Example: Consider the query "Identify the fruit" from a set of c=7 categories {watermelon, apple, grape, lemon, grapefruit, banana, cherry} .

One possible decision tree based on simple queries is the following:

## Three crucial questions to answer

How do you grow or construct a decision tree using training data?

CART Methodology - Classification and Regressive Tree

For constructing a decision tree, for a given classification problem, we have to answer these three questions

1) Which question should be asked at a given node -"Query Selection"

2) When should we stop asking questions and declare the node to be a leaf -"When should we stop splitting"

3) Once a node is decided to be a leaf, what category should be assigned to this leaf -"Leaf classification"

We shall discuss questions 1 and 2 (3 being very trivial)

Need to define 'impurity' of a dataset such that $impurity = 0$ when all the training data belongs to one class.

Impurity is large when the training data contain equal percentages of each class

$P(\omega _i) = \frac{1}{C}$; for all $i$

Let $I$ denote the impurity.

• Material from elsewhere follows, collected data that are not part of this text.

-- ==== Sys2Proof/Certificates/Slice0/Obligations.lean ====
section
/-! DEFINITION. What is to be proved of the model: one named statement each, with the rules of the specification it rests on. -/

open Sys2Proof Sys2Proof.Machine

/-- A step runs the command at the front of the queue. For every command c, queue rest and state s whose queue is c followed by rest, step s
is exec c on s with the queue rest; and the queue of the state that exec sees holds only the rest. On an empty queue, by the model's choice
of log entry 2, a working engine does what falls due in the slice, enters its cycle ledgers, and lets one slice pass, with the snapshot and
the housekeeping edge behind it; an engine whose fabric clock is lost for good only lets the slice pass. A slice adds 32 ticks to the clock,
and to the tick counter modulo 2^64 unless the timebase is in INITIAL, where it stands still (R64), and changes nothing else. (R64, R65,
00_scope.md.) -/
def Obligations.StepServesTheQueue : Prop :=
  (∀ (c : Instr) (rest : List Instr) (s : State), s.pending = c :: rest →
      step s = exec c (s.withPending rest) ∧ (s.withPending rest).pending = rest) ∧
    (∀ s : State, Alive s → s.pending = [] →
      step s = .next (keepOutside s (houseTime (snapTime (advanceSlice (enterLedgers (sliceEvents s))))))) ∧
    (∀ s : State, s.jtag.testMode = false → s.tb.dead = true → s.pending = [] → step s = .next (advanceSlice s)) ∧
    ∀ s : State, (advanceSlice s).tb.time = s.tb.time + 32 ∧
      (advanceSlice s).tb.tick = (if tbState s = tbInitial then s.tb.tick else (s.tb.tick + 32) % 2 ^ 64) ∧
      ({ advanceSlice s with tb := { (advanceSlice s).tb with time := s.tb.time, tick := s.tb.tick } } : State) = s

/-- What reset leaves. After reset the timebase is in INITIAL with the counter at 0, every lane and cascade lane is DISABLED, every channel
is UNPOP, every bank belongs to the owner that BANKOWN gives it after reset, no ring exists, nothing is armed, both plan slots are empty,
and no command waits. (R64, R73, R338, R23, 03_timebase.md, 13_scratch_banks.md.) -/
def Obligations.ResetState : Prop :=
  tbState State.reset = tbInitial ∧ State.reset.tb.tick = 0 ∧
    (∀ n, n < 132 → laneState State.reset n = lnDisabled) ∧ (∀ ch, ch < 8 → chState State.reset ch = 0) ∧
    ((List.range 12).map (ownerOf State.reset) = [4, 5, 6, 0, 1, 2, 3, 7, 8, 9, 10, 11]) ∧ State.reset.rings = [] ∧ armed State.reset = false ∧
    State.reset.plans.active = none ∧ State.reset.plans.staged = none ∧ State.reset.pending = []

/-- The state after reset meets the invariant. The straps lie in their range and no boundary-scan test is in force without BSCAN_EN. (R390,
R362.) -/
def Obligations.ResetMeetsInvariant : Prop :=
  State.reset.Inv

/-- Every step keeps the invariant. From every state that meets the invariant (REFSEL straps of two bits, which follow the sampled pins; a
boundary-scan test in force only with BSCAN_EN sampled as 1), whatever command is at the front of the queue or none, a step that answers a
next state leads to a state that meets it. (R390, R362, R361.) -/
def Obligations.EveryStepKeepsInvariant : Prop :=
  ∀ s t : State, s.Inv → step s = .next t → t.Inv
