-- ==== Sys2Proof/Laws/State.lean ====
section
/-! SUPPORT. One lemma per field and update of the state: an update changes its own field and no other, so that no proof unfolds a record
update; and what each update makes of its own field. -/

namespace Sys2Proof.Machine

variable (s : State)

/-! ### The field an update sets -/

@[simp] theorem reg_setReg_same (off : Nat) (v : W32) : reg (setReg off v s) off = v := by simp [reg, setReg]
theorem reg_setReg_ne {off o : Nat} (v : W32) (h : o ≠ off) : reg (setReg off v s) o = reg s o := by
  simp [reg, setReg, tblGet_tblSet_ne _ _ _ h]
theorem reg_setRf_ne {off o : Nat} (hi lo x : Nat) (h : o ≠ off) : reg (setRf off hi lo x s) o = reg s o := reg_setReg_ne s _ h
@[simp] theorem lane_setLane_same (n : Nat) (x : LaneSt) : lane (setLane n x s) n = x := by simp [lane, setLane]
theorem lane_setLane_ne {n k : Nat} (x : LaneSt) (h : k ≠ n) : lane (setLane n x s) k = lane s k := by
  simp [lane, setLane, tblGet_tblSet_ne _ _ _ h]
@[simp] theorem strm_setStrm_same (i : Nat) (x : Stream) : strm (setStrm i x s) i = x := by simp [strm, setStrm]
theorem strm_setStrm_ne {i k : Nat} (x : Stream) (h : k ≠ i) : strm (setStrm i x s) k = strm s k := by
  simp [strm, setStrm, tblGet_tblSet_ne _ _ _ h]
@[simp] theorem sub_setSub_same (i : Nat) (x : SubCh) : sub (setSub i x s) i = x := by simp [sub, setSub]
theorem sub_setSub_ne {i k : Nat} (x : SubCh) (h : k ≠ i) : sub (setSub i x s) k = sub s k := by
  simp [sub, setSub, tblGet_tblSet_ne _ _ _ h]
@[simp] theorem sq_setSq_same (q : Nat) (x : Seqr) : sq (setSq q x s) q = x := by simp [sq, setSq]
theorem sq_setSq_ne {q k : Nat} (x : Seqr) (h : k ≠ q) : sq (setSq q x s) k = sq s k := by simp [sq, setSq, tblGet_tblSet_ne _ _ _ h]
@[simp] theorem ring_setRing_same (r : Nat) (x : Ring) : ring? (setRing r x s) r = some x := by simp [ring?, setRing]
theorem ring_setRing_ne {r k : Nat} (x : Ring) (h : k ≠ r) : ring? (setRing r x s) k = ring? s k := by
  simp [ring?, setRing, tblFind_tblSet_ne _ _ h]
@[simp] theorem vec_setVec_same (v : Nat) (x : Vec) : vec (setVec v x s) v = x := by simp [vec, setVec]
theorem vec_setVec_ne {v k : Nat} (x : Vec) (h : k ≠ v) : vec (setVec v x s) k = vec s k := by
  simp [vec, setVec, tblGet_tblSet_ne _ _ _ h]
@[simp] theorem post_posted (p : Posted) : (post p s).posted = p :: s.posted := rfl
@[simp] theorem sendFrame_sent (n : Nat) (f : TxFrame) : (sendFrame n f s).sent = (n, f) :: s.sent := rfl
@[simp] theorem advanceSlice_time : (advanceSlice s).tb.time = s.tb.time + 32 := rfl
@[simp] theorem withPending_pending (q : List Instr) : (s.withPending q).pending = q := rfl
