-- ==== Sys2Proof/Laws/Reports.lean ====
section
/-! SUPPORT. What counters and reports of errors can do (R11, R149, R353, R403): everything outside `State.calm`'s blanks is as before. -/

namespace Sys2Proof.Machine

variable (s : State)

/-- The blanks of `calm` cover those of `quiet`. -/
theorem calm_of_quiet {s t : State} (h : t.quiet = s.quiet) : t.calm = s.calm := by
  unfold State.calm; rw [h]

/-- And those of `beside` cover `calm`'s. -/
theorem beside_of_calm {s t : State} (h : t.calm = s.calm) : t.beside = s.beside := by
  unfold State.beside; rw [h]

theorem beside_of_quiet {s t : State} (h : t.quiet = s.quiet) : t.beside = s.beside := beside_of_calm (calm_of_quiet h)

/-- The state without its counters, beside what an event writes. -/
def State.quieter (s : State) : State := { s.quiet with ctrs := [] }

theorem quieter_of_quiet {s t : State} (h : t.quiet = s.quiet) : t.quieter = s.quieter := by
  unfold State.quieter; rw [h]

theorem calm_of_quieter {s t : State} (h : t.quieter = s.quieter) : t.calm = s.calm := by
  have e : ∀ x : State, x.calm = x.quieter.calm := by
    intro x
    simp only [State.calm, State.quieter, State.quiet, List.filter_filter, Bool.and_self, List.filter_nil]
  rw [e t, e s, h]

/-- A counter that moves on (R353). -/
@[simp] theorem count_quieter (off : Nat) : (count off s).quieter = s.quieter := by
  unfold count
  have h : (ctrStep off s).1.quieter = s.quieter := by
    simp only [ctrStep]; split <;> rfl
  dsimp only
  split
  · rw [quieter_of_quiet (setSource_quiet _ 4), h]
  · exact h

@[simp] theorem countN_quieter (n off : Nat) : (countN n off s).quieter = s.quieter := by
  unfold countN
  dsimp only
  split
  · rfl
  · rw [quieter_of_quiet (setSource_quiet _ 4)]; rfl

@[simp] theorem count_calm (off : Nat) : (count off s).calm = s.calm := calm_of_quieter (count_quieter s off)
@[simp] theorem countN_calm (n off : Nat) : (countN n off s).calm = s.calm := calm_of_quieter (countN_quieter s n off)
@[simp] theorem setSource_calm (n : Nat) : (setSource n s).calm = s.calm := calm_of_quiet (setSource_quiet s n)
@[simp] theorem signal_calm (v : Nat) : (signal v s).calm = s.calm := calm_of_quiet (signal_quiet s v)
@[simp] theorem post_calm (p : Posted) : (post p s).calm = s.calm := rfl
theorem setReg_calm {off : Nat} (v : W32) (h : isLogReg off = true) : (setReg off v s).calm = s.calm := calm_of_quiet (setReg_quiet s v h)
@[simp] theorem setStrm_calm (i : Nat) (x : Stream) : (setStrm i x s).calm = s.calm := rfl
@[simp] theorem enqueue_calm (i : Nat) (q : QRec) : (enqueue i q s).calm = s.calm := rfl

/-- The error log (R352). -/
@[simp] theorem logError_calm (n d : Nat) : (logError n d s).calm = s.calm := by
  unfold logError
  dsimp only
  rw [setSource_calm, setReg_calm _ _ (by simp [isLogReg])]
  rfl

@[simp] theorem sendGrans_calm (n : Nat) (gs : List Gran) : (sendGrans n gs s).calm = s.calm := rfl

/-- Placing a record (R145). -/
@[simp] theorem placeRec_calm (i len : Nat) (q : QRec) : (placeRec i len q s).calm = s.calm := by
  unfold placeRec
  dsimp only
  rw [sendGrans_calm, setStrm_calm]

@[simp] theorem writeRec_calm (i : Nat) (q : QRec) : (writeRec i q s).calm = s.calm := by
  unfold writeRec
  dsimp only
  split
  · rw [placeRec_calm, setStrm_calm]
    split
    · rw [placeRec_calm]
    · rfl
  · rw [placeRec_calm]

@[simp] theorem truncate_calm (last : Nat) : (truncate last s).calm = s.calm := rfl

@[simp] theorem orderEnd_calm (last : Nat) (r : EndReason) : (orderEnd last r s).calm = s.calm := by
  unfold orderEnd
  dsimp only
  repeat' split
  all_goals first | rfl | (rw [truncate_calm]; rfl)

@[simp] theorem becomeFull_calm (i f : Nat) : (becomeFull i f s).calm = s.calm := by
  unfold becomeFull
  dsimp only
  repeat' split
  all_goals simp

@[simp] theorem putRec_calm (i : Nat) (q : QRec) : (putRec i q s).calm = s.calm := by
  unfold putRec
  dsimp only
  repeat' split
  all_goals simp

@[simp] theorem faultInto_calm (n idx d i : Nat) : (faultInto n idx d i s).calm = s.calm := by
  unfold faultInto
  dsimp only
  split <;> simp

theorem foldl_calm {α : Type} (l : List α) (f : State → α → State) (h : ∀ t a, (f t a).calm = t.calm) : (l.foldl f s).calm = s.calm := by
  induction l generalizing s with
  | nil => rfl
  | cons a l ih => rw [List.foldl_cons, ih, h]

/-- A report of an error (R11, R149, R403). -/
@[simp] theorem raise_calm (n d : Nat) : (raise n d s).calm = s.calm := by
  unfold raise
  split
  · split
    · dsimp only
      rw [foldl_calm _ _ _ fun t i => faultInto_calm t n _ d i]
      simp
    · simp
  · rfl

end Sys2Proof.Machine
end

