-- ==== Sys2Proof/Tests/Slice0.lean ====
section
/-! SUPPORT. Own tests: what the checks of WellFormed refuse, decoding, and, for every statement, states and operands that meet its
hypotheses. Each is about one step, or about none. -/

namespace Sys2Proof.Tests

set_option Elab.async false

open Sys2Proof Sys2Proof.Machine

/-! ### Small states -/

/-- A submission entry with P0 to P3 and the flags. -/
def entry (p0 p1 p2 p3 : W64) (flags : BitVec 8 := 0) : Entry :=
  { flags := flags, rsvd := 0, tag := 0x77, p0 := p0, p1 := p1, p2 := p2, p3 := p3, p4 := 0, p5 := 0, p6 := 0 }

/-- A state with some registers set. -/
def withRegs (l : List (Nat × W32)) (s : State) : State := l.foldl (fun z p => setReg p.1 p.2 z) s

/-- Out of reset with a boot image, the link up, one submission ring (0) with an entry waiting, its completion ring (1), a stream ring (2) and
the dispatch entries `ops` valid. -/
def ready (ops : List Nat) : State :=
  withRegs [(0x4001C, 0x14000000), (0x18004, 0x90000000)]
  { State.reset with
    stores := { State.reset.stores with base := some Image.empty, disp := ops.map fun i => (i, BitVec.ofNat 32 (2 ^ 31 + 2 ^ 22 * if isJob i then 28 else homeOf i)), oaEntry := [(3, 0x3005)] },
    pcie := { Pcie.reset with ready := true, bme := true, memSpace := true },
    rings := [(0, { newRing .sub 0x10000 16 1 0 false with host := 3, got := 3 }), (1, newRing .cmp 0x20000 16 0 0 true), (2, newRing .str 0x30000 16 0 0 false)] }

/-- An open command. -/
def openCmd (op tag o home : Nat) : Cmd :=
  { ring := 0, opcode := op, tag := BitVec.ofNat 32 tag, origin := o, c0 := 1, c1 := 2, c2 := 3, abort := false, home := home, lost := false }

/-- `ready` with the dispatch entries of all commands, and of one open-area command. -/
def up : State :=
  ready [opNop, opIdentify, opInventory, opPopulationSet, opDramTrain, opLaneSet, opLinkTrain, opTimebaseSet, opConjunction,
    opTimebaseRealign, opPlanLoad, opPlanAdmit, opPlanRelease, opArm, opForceTrigger, opStop, opDisarm, opStreamOpen,
    opStreamClose, opJobSearch, opJobExtract, opJobCompress, opJobDecompress, opJobVerify, opMarchRun, opScrubSet,
    opCounterSnapshot, opTraceSet, opPowerState, opThermalProfile, opPatchLoad, opCustodyGrant, opCustodyRelease,
    opRingCreate, opRingDestroy, opRingResume, 0x203]

/-- `up` with open commands. -/
def busy (cs : List Cmd) : State := { up with cmds := cs }




/-- A byte string from fields (offset, size, value). -/
def image (len : Nat) (fs : List (Nat × Nat × Nat)) : Image := { len := len, bytes := fs.foldl (fun m f => memPut m f.1 (leBytes f.2.1 f.2.2)) [] }

/-- The sections of a small plan: (type, offset, size). -/
def sections : List (Nat × Nat × Nat) :=
  [(1, 256, 528), (2, 0x1000, 262144), (3, 0x42000, 32768), (4, 0x4A000, 67584), (5, 0x5A800, 1552), (6, 0x5B000, 16384), (7, 0x5F000, 16448),
   (8, 0x64000, 262144), (9, 0xA4000, 16), (10, 0xA4040, 16)]

/-- Offset of a section. -/
def sec (t : Nat) : Nat := (sections.getD (t - 1) (0, 0, 0)).2.1

/-- A plan with lane 0 in use, stream 0 DENSE over it, a tally of threshold 5, and a few orbit slots. -/
def plan1 : Image :=
  image 0xA5000 ([(0, 8, 0x4E414C50424D454C), (8, 2, 1), (10, 2, 10), (16, 4, 0xA5000), (20, 4, 0x1234)] ++
    ((List.range 10).flatMap fun i =>
      let d := sections.getD i (0, 0, 0)
      [(64 + 16 * i, 2, d.1), (66 + 16 * i, 2, 1), (68 + 16 * i, 4, d.2.1), (72 + 16 * i, 4, d.2.2)]) ++
    [(sec 1, 4, 6000), (sec 1 + 16, 1, 1), (sec 4, 4, 0x45), (sec 5 + 1536, 4, 4096), (sec 5, 4, 0x3000), (sec 5 + 8, 8, 2 ^ 64 - 1), (sec 5 + 16, 8, 5),
     (sec 5 + 1024, 4, 0x10), (sec 7 + 64, 1, 1), (sec 7 + 65, 1, 16), (sec 7 + 66, 1, 1), (sec 7 + 72, 8, 0x10000), (sec 7 + 80, 8, 0x10000),
     (sec 7 + 88, 4, 4096), (sec 10, 2, 100), (sec 10 + 2, 2, 200), (sec 10 + 4, 4, 5),
     (sec 8, 2, 0x5000), (sec 8 + 2, 2, 0x2001), (sec 8 + 4, 2, 0x3005), (sec 8 + 6, 2, 0x4006), (sec 8 + 8, 2, 0x1000)])

/-- `s` with the small plan active. -/
def planned (s : State) : State := { s with plans := { s.plans with active := some plan1 } }

/-- Every channel READY with a population. -/
def withDram (s : State) : State :=
  withRegs ((List.range 8).flatMap fun ch => [(chBase ch, 0x1C200202), (chBase ch + 4, 0x30000000)])
    { s with dram := { s.dram with times := { PopTimes.reset with tRFC1 := 410000, tRFCsb := 160000, tDRFMsb := 200000 } } }

/-- `s` at a tick and an elapsed time in ticks. -/
def clock (tick time : Nat) (s : State) : State := { s with tb := { s.tb with tick := tick, time := time } }

/-- The host holds custody of every class, and both masters have a class armed. -/
def keyed (c : GwClass) (s : State) : State := withRegs [(0x14, 0x801F0000)] { s with guard := { s.guard with hostArm := some c, csqArm := some c } }

/-- A lane enabled, in a state, with its settings. -/
def inLane (n st : Nat) (f : LaneSt → LaneSt) (s : State) : State :=
  let s1 := setLaneState n st 0 (withRegs [(laneBase n, 0x1000), (laneBase n + 4, 0xFC800000), (laneBase n + 8, 1)] s)
  setLane n (f (lane s1 n)) s1

/-- A received frame of a TYPE and SEQ. -/
def frame_ (ty seq : Nat) (pay : Mem) : RxFrame := { hdr := BitVec.ofNat 20 (ty * 2 ^ 17 + seq * 32), payload := pay, wrong := 0 }

/-- Lanes in a state. -/
def inLanes (l : List Nat) (st : Nat) (s : State) : State := l.foldl (fun z n => inLane n st id z) s

/-- The timebase in a state. -/
def inTb (st : Nat) (wait : Bool) (s : State) : State := setWaitHost wait (setTbState st s)

/-- A microword from fields (place, value), and a sequencer in a command at an address. -/
def word (fs : List (Nat × Nat)) : BitVec 144 := sealWord (fs.foldl (fun a f => a + f.2 * 2 ^ f.1) 0)
def running (p : Nat) : Seqr :=
  { Seqr.reset with state := .run, pc := p, ctxs := [{ Ctx.reset with origin := some 9 }, Ctx.reset, Ctx.reset, Ctx.reset], stack := [0x3005#64],
                    w := (List.range 32).map fun i => BitVec.ofNat 64 (100 + i), lc := [1, 2, 3, 4] }
def seqS (q : Nat) (x : Seqr) (ws : List (Nat × BitVec 144)) : State :=
  let s := busy [openCmd opNop 0x99 9 q]
  { s with seqs := [(q, x)], stores := { s.stores with words := ws.map fun p => (16384 * q + p.1, p.2) } }

/-- A home bank owned by its sequencer. -/
def ownHome (q : Nat) (s : State) : State := withRegs [(ownOff (seqBank q), BitVec.ofNat 32 (17 * seqMaster q))] s

/-- Every bank with an owner and a guest. -/
def ownBanks (owner guest : Nat) (s : State) : State :=
  withRegs ((List.range 12).map fun k => (ownOff k, BitVec.ofNat 32 (17 * owner + 4096 * guest))) s

/-- A capture that waits or runs, with stream 0 active. -/
def inCap (st : CapState) (tick : Nat) (last : Option Nat) (segs : List Seg) (e : Option (Nat × EndReason)) (f : Stream → Stream) (s : State) : State :=
  let z := planned (clock tick (tick + 7) s)
  { z with cap := { z.cap with state := st, origin := 9, ring := 0, tag := 5, t0 := 4096, endAt := e, segs := segs, begun := 1 },
           au := { z.au with lastSlice := last }, streams := [(0, f (freshStream plan1 0 4096))],
           cmds := [openCmd opArm 0x99 9 0] }

/-- A subchannel in an orbit (1 normal, 2 hot, 0 idle), at a slot. -/
def inOrbit (o slot : Nat) (f : SubCh → SubCh) (s : State) : State :=
  let s1 := setOrb 0 o s
  setSub 0 { f (sub s1 0) with slots := slot } s1

/-- A request for DRAM. -/
def req (a arr : Nat) (write : Bool) : DReq :=
  { arr := arr, addr := a, cls := 3, at_ := 5, promoted := false, data := if write then some (List.replicate 64 7#8) else none,
    by_ := if write then .job else .part 0 }

/-- A read of granule 0 for the aperture, with some granules left. -/
def apReading (left : Nat) : State :=
  let s := inOrbit 0 0 (fun x => { x with reqs := [req 0 1 false] }) (withDram up)
  { s with dram := { s.dram with reads := [{ id := 0, grans := [0], left := left, got := [], bad := [], by_ := .aperture 0 64 }] } }

/-- A job. -/
def job (k : JobKind) (p : List W64) (todo : List RecMeta) : Job :=
  { origin := 9, kind := k, quad := 0, running := true, p := p, unlim := false, pred := image 128 [(0, 2, 1), (2, 1, 1), (64, 1, 1), (66, 1, 2), (72, 8, 5)],
    plan := plan1, todo := todo, pos := 0, done := 0, count := 0, published := 0, batch := [], batchAt := 0, lastTs := 0, crc := 0, wrote := 0,
    inbuf := none, inbad := [], waiting := false }
def recAt (a seq : Nat) : RecMeta := { addr := a, len := 1, seq := seq, rtype := 1, ts := 500, last := 600, segno := 0, coma := false, gone := false, head := [] }

/-- A march in progress. -/
def marching_ (todo : List (Nat × Nat)) (destructive : Bool) (n : Nat) (s : State) : State :=
  withRegs [(0x60100, 0x80000000), (ownOff 0, 0x000400CC), (ownOff 5, 0x0001B0CC)]
    { s with
      banks := { s.banks with
        march := some {
          origin := 9, destructive := destructive, mask := 0x21, first := 256, count := 256, todo := todo,
          tries := [(0, n), (1024 * 5 + 2, 3)], failBanks := 0, firstFail := none, aborts := 4 } } }

/-- Stream 4 bound to ring 2, with a committed record, one that is gone, or none. -/
def delivering (recs : List RecMeta) (through : Nat) (live : Bool) (ready : Option (List Byte)) (reading : Bool) : State :=
  { up with
    rings := tblSet up.rings 2 { newRing .str 0x30000 16 0 0 true with
      bound := some { stream := 4, buf := 0x100000, size := 0x1000, nextSeq := 5, off := 0xFC0, held := [], live := live, reading := reading, ready := ready } },
    cap := { Cap.reset with state := .ended, anyBegun := true },
    streams := [(4, { Stream.reset with recs := recs, commit := some { segno := 0, seq := some (through - 1), next := through, through := through } })] }

/-- Every ring halted. -/
def halted (s : State) : State := { s with rings := s.rings.map fun p => (p.1, { p.2 with halted := some .busMasterOff }) }

/-- The administration rings set up in their registers, and not created. -/
def admin (attr : W32) : State :=
  withRegs [(0x180000, 0x1000), (0x180004, 2), (0x180008, 0x2000), (0x18000C, 3), (0x180010, attr)] { up with rings := [] }

/-- A population image. -/
def population : Image := image 128 [(0, 2, 7200), (2, 1, 1), (3, 1, 2), (4, 1, 1), (7, 1, 8), (8, 4, 1), (12, 2, 10), (14, 2, 50)]

/-- The DRAM declared and not trained. -/
def untrained : State := withRegs ((List.range 8).map fun ch => (chBase ch + 4, 0x10000000)) up

/-- Traps pending at a trap-safe point. -/
def trapping (q : Nat) (l : List (TrapCause × Nat)) : State :=
  ownHome q (seqS q { running 7 with pendTrap := l, tsafe := true } [])

/-- A short command that waits for the preemption handler. -/
def preempting : State :=
  let s := trapping 4 [(.preempt, 11)]
  setSq 4 { sq s 4 with queue := [{ origin := 11, entryPc := 0, opword := 0, params := [], kind := .preempt }] }
    { s with cmds := [openCmd opNop 0x99 9 4, openCmd opThermalProfile 0x9A 11 4] }

/-- A watchdog of 50 cycles and a sequencer that has run for some ticks. -/
def watched (t : Nat) (hit : Bool) : State :=
  let s := clock t t (seqS 4 { running 7 with wdogHit := hit } [])
  { s with stores := { s.stores with base := some (image 2070624 [(24, 4, 50)]) } }

/-- A LINK_TRAIN under way. -/
def inTrain (waves : List (List Nat)) (cur : List Nat) (st : Nat) : State :=
  { inLanes cur st (busy [openCmd opLinkTrain 0x99 9 4]) with train := some { origin := 9, waves := waves, cur := cur, failed := [] } }

/-- The fabric PLLs. -/
def plls (stat : W32) (auto : W32) (lost : Option Nat) (tick : Nat) : State :=
  let s := clock tick tick (withRegs [(0x40044, stat), (0x40040, auto)] (inTb tbLocked false up))
  { s with tb := { s.tb with fabLost := lost } }

/-- A CONJUNCTION under way. -/
def inConj (p n : Nat) (ph : ConjPhase) (time : Nat) : State :=
  let s := clock 50 time (busy [openCmd opConjunction 0x99 9 0])
  { s with tb := { s.tb with conj := some { p := p, n := n, conjT := 1000000, origin := 9, start := 0, phase := ph, commits := 0, echoes := false, hopAt := none } } }

/-- A CONJUNCTION in its hop. -/
def hopping (p n time : Nat) : State :=
  let s := inConj p n .aligned time
  { s with tb := { s.tb with conj := s.tb.conj.map fun c => { c with echoes := true, hopAt := some 0 } } }

/-- A capture with a cascade entry received. -/
def receiving (v : Nat) (seen : List CasEvent) : State :=
  let s := inCap .running 6000 (some 5984) [] none id up
  { s with au := { Autos.reset with lastSlice := some 5984, rxq := [v], seen := seen } }

/-- A step ordered. -/
def stepping (tick : Nat) : State :=
  let s := clock tick 500000 (inTb tbEclipse true (busy [openCmd opTimebaseRealign 0x99 9 0]))
  { s with tb := { s.tb with order := some { origin := 9, accepted := 4000, ds := 32, r16 := 5, rate := 3, delta16 := 517 } } }

/-- A capture with samples of lane 0. -/
def sampled (tick last : Nat) (segs : List Seg) (l : List Smp) (f : Stream → Stream) : State :=
  let s := inCap .running tick (some last) segs none f up
  setLane 0 { lane s 0 with samples := l, placed := true } (setReg (laneBase 0 + 8) 1 s)

/-- `s` with 100,000 ticks of coma. -/
def deep (s : State) : State :=
  { s with plans := { s.plans with active := s.plans.active.map fun m => { m with bytes := memPut m.bytes (sec 7) (leBytes 8 100000) } } }

/-- Jobs of quadrant 0. -/
def inJobs (js : List Job) (bme : Bool) : State :=
  { planned (clock 0 (10 ^ 8) (busy [openCmd opJobSearch 0x99 9 9])) with jobs := js, pcie := { up.pcie with bme := bme } }

/-- A march under way for its command. -/
def inMarch (todo : List (Nat × Nat)) (destructive : Bool) (n : Nat) : State := marching_ todo destructive n (busy [openCmd opMarchRun 0x99 9 3])

/-- A power transition of lane 0. -/
def inPower (st target : Nat) : State := 
  { inLane 0 st id (busy [openCmd opPowerState 0x99 9 1]) with pwr := { up.pwr with orders := [(9, target)] } }

/-- A read of host memory under way for a ring. -/
def fetching_ (tag ring len : Nat) : HRead := { tag := tag, addr := 0x10000, len := len, at_ := 5, data := [], by_ := .fetch ring }

/-- Vector 0 with a message that is due, and vector 1 with one that is pending. -/
def vectors : State :=
  let s := clock 0 (10 ^ 9) (withRegs [(0x10000, 0x80000000), (0x14000, 0x00040100)] up)
  { s with
    pcie := { s.pcie with
      msixEn := true, vecs := [(0, { Vec.reset with masked := false, acc := 3, first := 5 }), (1, { Vec.reset with masked := true, pend := true })] } }

/-- Sensor 3 at 106 °C and others. -/
def hotSensor (v : W32) : State := withRegs [(0x50100 + 12, v)] up

/-! ### Transfers from host memory -/

/-- The first transfer for an operation, and the read that brings its last bytes. -/
def arrival (s : State) (tag : Nat) (w : XferFor) : Option (HRead × Xfer) :=
  (readOf s tag).bind fun x => (s.pcie.xfers.find? fun z => z.whose == w).map fun y => (x, y)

Impurity can be defined in the following ways:

Entropy Impurity:

$I = \sum_{j}P(\omega _j)\log_2P(\omega _j)$, when priors are known, else approximate $P(\omega _j)$ by $P(\omega _j) = \frac{\#\,of\,training\,patterns\,in\,\omega_j}{Total\,\#\,of\,training\,patterns}$

Gini Impurity

$I = \sum_{i\ne j}P(\omega _i)P(\omega _j) = \frac{1}{2}[1- \sum_{j}P^2(\omega _j)$

Ex: when C = 2, $I = P(\omega _1)P(\omega _2)$

Misclassification Impurity

$I = 1-max P(\omega _j)$

defined as the "minimum probability that a training pattern is misclassified"

The following figure shows above-mentioned impurity functions for a two-category case, as a function of the probability of one of the categories.(DHS-399p)

Now let us look at each of the three questions in detail.

Query Selection

Heuristically, want impurity to decrease from one node to its children.

We assume that several training patterns are available at node N and they have a good mix of all different classes.

I(N) := impurity at node N.

Define impurity drop at node N as: $\triangle I=I(N)-P_{L}I(N_{L})-(1-P_{L})I(N_{R})$

where $P_{L}$ and $(1-P_{L})$ are estimated with training patterns at node N.

A query that miximizes $\triangle I$ is "probably" a good one. But "finding the query that maximizes" is not a well defined question because we are not doing an exhaustive search over all the possible queries. Rather we narrow down to a set of few queries and find among them, which one maximizes $\triangle I$.

Example:

1. look at separation hyperplane that miximizes $\triangle I(N)$

2. look for a single feature threshold (colour or shape or taste) which would maximize $\triangle I(N)$

Query selection => numerical optimization problem.

When to stop splitting ?

Key: look for balance.

Need to construct a "balanced tree". Many ways to do this.

Example:

1. Validation - train with 80% of training data, validate on 20%. Continue splitting until validation error is minimized.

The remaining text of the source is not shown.